◆ **What you need to do**:
Using the listing below, print exactly everything from the line with "-- ==== Sys2Proof/Laws/Memory.lean" down to the line with "decide_eq_true_eq] at hm ⊢", both included, and nothing more.

=== Section Start ===

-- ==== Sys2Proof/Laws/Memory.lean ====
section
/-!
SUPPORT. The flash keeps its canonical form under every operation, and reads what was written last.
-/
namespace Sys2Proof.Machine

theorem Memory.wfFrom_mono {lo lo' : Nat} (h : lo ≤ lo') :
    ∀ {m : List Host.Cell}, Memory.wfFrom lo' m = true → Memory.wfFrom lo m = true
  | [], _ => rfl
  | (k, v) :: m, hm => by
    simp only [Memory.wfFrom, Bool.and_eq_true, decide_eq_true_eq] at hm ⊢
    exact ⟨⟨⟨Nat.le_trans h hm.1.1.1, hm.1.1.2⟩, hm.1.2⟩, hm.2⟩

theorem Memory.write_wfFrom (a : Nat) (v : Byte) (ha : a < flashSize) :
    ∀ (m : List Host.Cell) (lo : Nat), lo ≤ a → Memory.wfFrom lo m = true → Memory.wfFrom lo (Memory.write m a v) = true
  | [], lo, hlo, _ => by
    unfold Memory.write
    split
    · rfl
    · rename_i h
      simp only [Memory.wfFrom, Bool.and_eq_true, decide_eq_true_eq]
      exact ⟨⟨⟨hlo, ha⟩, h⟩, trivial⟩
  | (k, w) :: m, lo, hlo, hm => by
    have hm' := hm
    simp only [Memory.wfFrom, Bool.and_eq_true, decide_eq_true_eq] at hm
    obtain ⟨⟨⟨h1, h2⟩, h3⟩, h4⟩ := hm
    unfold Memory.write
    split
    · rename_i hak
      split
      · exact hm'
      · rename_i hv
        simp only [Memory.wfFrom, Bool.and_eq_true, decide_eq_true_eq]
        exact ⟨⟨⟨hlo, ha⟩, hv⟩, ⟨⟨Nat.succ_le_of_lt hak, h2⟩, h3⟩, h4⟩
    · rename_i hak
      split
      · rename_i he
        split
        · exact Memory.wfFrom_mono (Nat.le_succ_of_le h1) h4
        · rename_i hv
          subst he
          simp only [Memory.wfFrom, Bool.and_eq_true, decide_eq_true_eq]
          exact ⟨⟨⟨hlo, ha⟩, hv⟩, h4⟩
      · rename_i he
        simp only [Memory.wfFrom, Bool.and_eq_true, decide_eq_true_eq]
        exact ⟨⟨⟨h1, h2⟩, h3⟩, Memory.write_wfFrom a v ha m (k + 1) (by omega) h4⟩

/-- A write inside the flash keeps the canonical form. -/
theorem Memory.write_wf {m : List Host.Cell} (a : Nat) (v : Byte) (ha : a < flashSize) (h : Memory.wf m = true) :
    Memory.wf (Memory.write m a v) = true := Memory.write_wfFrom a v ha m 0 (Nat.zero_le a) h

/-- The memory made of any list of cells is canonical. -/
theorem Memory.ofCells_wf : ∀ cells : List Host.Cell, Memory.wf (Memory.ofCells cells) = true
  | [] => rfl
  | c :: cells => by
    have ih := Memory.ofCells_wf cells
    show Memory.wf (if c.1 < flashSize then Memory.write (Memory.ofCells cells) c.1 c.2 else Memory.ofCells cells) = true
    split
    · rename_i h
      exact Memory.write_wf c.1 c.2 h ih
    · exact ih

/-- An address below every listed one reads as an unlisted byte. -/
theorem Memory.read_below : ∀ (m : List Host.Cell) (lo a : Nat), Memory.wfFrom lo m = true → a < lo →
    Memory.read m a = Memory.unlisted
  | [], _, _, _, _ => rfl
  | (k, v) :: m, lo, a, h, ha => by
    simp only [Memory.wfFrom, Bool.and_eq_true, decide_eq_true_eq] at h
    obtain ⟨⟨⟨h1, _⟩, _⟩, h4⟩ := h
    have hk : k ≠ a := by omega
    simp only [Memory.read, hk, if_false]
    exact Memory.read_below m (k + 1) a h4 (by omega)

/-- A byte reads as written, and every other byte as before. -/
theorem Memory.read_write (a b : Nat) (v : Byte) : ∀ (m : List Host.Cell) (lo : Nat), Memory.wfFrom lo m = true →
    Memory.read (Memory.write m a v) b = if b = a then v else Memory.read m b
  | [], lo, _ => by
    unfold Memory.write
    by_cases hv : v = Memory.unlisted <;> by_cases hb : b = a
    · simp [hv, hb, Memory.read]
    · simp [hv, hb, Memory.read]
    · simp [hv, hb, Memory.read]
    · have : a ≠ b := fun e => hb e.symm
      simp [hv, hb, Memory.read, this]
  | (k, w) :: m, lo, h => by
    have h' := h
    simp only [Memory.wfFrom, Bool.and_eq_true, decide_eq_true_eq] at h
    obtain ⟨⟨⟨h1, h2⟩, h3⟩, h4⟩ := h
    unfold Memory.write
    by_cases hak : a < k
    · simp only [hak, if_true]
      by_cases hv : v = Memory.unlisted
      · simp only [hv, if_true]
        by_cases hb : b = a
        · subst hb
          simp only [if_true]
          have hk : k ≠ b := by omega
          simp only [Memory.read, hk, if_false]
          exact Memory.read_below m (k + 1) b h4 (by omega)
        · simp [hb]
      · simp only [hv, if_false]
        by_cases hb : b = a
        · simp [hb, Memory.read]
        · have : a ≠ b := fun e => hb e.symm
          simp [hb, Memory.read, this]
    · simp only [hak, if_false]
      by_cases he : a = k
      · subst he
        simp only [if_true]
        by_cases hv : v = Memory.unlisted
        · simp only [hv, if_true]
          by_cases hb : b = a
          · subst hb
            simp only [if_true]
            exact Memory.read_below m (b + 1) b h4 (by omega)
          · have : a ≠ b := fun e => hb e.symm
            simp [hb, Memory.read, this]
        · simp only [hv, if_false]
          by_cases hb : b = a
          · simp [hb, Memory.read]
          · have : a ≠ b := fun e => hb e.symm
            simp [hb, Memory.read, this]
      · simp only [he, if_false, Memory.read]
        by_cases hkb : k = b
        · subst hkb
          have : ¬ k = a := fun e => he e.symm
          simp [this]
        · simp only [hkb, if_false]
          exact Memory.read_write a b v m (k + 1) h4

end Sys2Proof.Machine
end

=== Section End ===
=== Section Start ===

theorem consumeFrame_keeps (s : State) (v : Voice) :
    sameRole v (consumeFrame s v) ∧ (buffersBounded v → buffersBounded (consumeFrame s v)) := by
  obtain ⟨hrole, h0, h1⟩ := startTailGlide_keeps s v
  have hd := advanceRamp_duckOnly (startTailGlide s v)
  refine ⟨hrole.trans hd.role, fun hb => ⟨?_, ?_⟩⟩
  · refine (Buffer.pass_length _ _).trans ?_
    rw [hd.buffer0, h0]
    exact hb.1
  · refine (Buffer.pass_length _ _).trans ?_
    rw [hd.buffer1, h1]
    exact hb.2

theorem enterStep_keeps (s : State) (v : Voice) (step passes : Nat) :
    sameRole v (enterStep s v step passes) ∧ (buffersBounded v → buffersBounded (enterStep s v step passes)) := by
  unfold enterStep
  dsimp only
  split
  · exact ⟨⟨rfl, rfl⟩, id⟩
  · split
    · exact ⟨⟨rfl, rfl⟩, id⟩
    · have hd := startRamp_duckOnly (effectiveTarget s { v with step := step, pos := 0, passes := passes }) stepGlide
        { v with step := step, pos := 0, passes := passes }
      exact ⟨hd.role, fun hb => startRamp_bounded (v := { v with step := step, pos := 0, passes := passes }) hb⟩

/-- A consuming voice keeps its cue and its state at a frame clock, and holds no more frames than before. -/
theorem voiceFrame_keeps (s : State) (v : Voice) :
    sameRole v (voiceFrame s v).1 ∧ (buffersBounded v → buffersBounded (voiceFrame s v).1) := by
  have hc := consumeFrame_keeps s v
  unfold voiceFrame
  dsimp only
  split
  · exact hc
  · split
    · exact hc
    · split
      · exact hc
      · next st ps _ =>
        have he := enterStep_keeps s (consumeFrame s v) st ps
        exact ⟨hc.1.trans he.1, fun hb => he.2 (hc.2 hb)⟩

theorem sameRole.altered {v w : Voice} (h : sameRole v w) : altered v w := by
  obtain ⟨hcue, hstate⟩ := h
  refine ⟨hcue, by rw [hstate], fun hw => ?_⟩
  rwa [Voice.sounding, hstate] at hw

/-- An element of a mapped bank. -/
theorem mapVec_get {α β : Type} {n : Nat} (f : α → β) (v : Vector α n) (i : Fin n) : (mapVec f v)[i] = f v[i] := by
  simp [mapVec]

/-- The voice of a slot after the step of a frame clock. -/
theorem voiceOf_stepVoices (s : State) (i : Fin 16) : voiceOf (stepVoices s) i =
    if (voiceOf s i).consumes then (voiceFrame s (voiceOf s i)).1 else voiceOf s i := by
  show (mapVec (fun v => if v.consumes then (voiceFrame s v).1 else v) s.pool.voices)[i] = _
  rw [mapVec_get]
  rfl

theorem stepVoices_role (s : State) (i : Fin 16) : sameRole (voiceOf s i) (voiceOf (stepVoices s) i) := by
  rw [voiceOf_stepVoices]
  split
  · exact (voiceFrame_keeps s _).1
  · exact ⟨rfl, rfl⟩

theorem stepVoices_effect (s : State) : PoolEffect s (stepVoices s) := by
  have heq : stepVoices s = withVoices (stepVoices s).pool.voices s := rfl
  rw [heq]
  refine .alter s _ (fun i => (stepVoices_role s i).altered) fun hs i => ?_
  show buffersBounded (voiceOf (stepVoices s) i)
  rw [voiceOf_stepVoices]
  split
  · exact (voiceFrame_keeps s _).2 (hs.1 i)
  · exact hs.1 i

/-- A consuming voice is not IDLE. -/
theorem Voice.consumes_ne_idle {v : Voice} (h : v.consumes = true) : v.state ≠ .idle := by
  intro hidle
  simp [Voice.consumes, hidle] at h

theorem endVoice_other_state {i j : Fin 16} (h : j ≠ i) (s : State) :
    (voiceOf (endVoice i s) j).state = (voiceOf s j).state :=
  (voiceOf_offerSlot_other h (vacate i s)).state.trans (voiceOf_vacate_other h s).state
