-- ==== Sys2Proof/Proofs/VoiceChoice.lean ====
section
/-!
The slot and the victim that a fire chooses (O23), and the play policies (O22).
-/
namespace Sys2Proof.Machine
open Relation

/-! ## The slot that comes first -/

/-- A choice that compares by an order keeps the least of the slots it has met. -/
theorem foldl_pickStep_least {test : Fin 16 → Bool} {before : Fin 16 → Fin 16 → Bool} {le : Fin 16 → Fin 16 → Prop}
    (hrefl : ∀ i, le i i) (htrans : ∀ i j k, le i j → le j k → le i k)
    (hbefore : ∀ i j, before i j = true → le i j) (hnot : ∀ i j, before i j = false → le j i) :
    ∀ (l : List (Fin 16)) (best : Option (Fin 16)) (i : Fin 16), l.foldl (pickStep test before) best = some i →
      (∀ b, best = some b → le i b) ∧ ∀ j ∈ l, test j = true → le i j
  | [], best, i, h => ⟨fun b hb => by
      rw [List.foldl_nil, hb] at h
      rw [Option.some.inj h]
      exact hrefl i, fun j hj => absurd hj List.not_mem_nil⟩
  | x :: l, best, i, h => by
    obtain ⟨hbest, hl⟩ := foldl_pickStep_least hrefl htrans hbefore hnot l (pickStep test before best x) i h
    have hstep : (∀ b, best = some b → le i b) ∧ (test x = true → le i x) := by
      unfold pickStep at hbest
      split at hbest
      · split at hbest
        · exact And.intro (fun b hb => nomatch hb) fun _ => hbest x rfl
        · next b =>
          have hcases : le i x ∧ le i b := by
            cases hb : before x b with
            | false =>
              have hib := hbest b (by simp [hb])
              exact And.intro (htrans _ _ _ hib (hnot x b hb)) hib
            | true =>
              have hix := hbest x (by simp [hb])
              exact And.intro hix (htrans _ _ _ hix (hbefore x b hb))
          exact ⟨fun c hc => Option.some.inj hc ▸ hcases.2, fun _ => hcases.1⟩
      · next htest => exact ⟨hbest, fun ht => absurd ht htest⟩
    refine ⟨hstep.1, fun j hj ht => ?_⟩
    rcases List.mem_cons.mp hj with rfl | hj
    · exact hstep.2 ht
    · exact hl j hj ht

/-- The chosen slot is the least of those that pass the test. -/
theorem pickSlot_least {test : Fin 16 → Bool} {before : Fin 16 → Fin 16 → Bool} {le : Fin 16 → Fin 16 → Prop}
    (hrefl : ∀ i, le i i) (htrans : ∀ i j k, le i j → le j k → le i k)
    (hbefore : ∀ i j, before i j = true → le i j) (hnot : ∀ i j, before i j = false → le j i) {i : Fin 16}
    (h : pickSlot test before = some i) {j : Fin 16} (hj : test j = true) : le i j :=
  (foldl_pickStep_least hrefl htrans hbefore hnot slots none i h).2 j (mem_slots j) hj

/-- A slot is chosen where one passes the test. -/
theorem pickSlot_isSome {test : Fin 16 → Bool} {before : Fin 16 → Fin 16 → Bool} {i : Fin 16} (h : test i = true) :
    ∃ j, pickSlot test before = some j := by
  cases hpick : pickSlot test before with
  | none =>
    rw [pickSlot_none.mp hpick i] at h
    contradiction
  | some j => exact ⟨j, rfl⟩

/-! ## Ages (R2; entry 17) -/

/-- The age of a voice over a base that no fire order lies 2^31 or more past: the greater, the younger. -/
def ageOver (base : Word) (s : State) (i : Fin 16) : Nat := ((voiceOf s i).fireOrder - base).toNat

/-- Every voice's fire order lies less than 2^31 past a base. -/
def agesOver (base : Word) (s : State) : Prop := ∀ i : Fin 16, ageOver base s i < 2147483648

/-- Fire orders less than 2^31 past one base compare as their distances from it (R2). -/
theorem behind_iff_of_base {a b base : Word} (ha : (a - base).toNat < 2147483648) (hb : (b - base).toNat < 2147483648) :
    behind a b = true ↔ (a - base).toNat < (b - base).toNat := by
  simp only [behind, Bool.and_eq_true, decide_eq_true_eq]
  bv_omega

=== Section End ===

◆ **Result for this exercise**:
-- ==== Sys2Proof/Laws/Memory.lean ====
section
/-!
SUPPORT. The flash keeps its canonical form under every operation, and reads what was written last.
-/
namespace Sys2Proof.Machine

theorem Memory.wfFrom_mono {lo lo' : Nat} (h : lo ≤ lo') :
    ∀ {m : List Host.Cell}, Memory.wfFrom lo' m = true → Memory.wfFrom lo m = true
  | [], _ => rfl
  | (k, v) :: m, hm => by
    simp only [Memory.wfFrom, Bool.and_eq_true, decide_eq_true_eq] at hm ⊢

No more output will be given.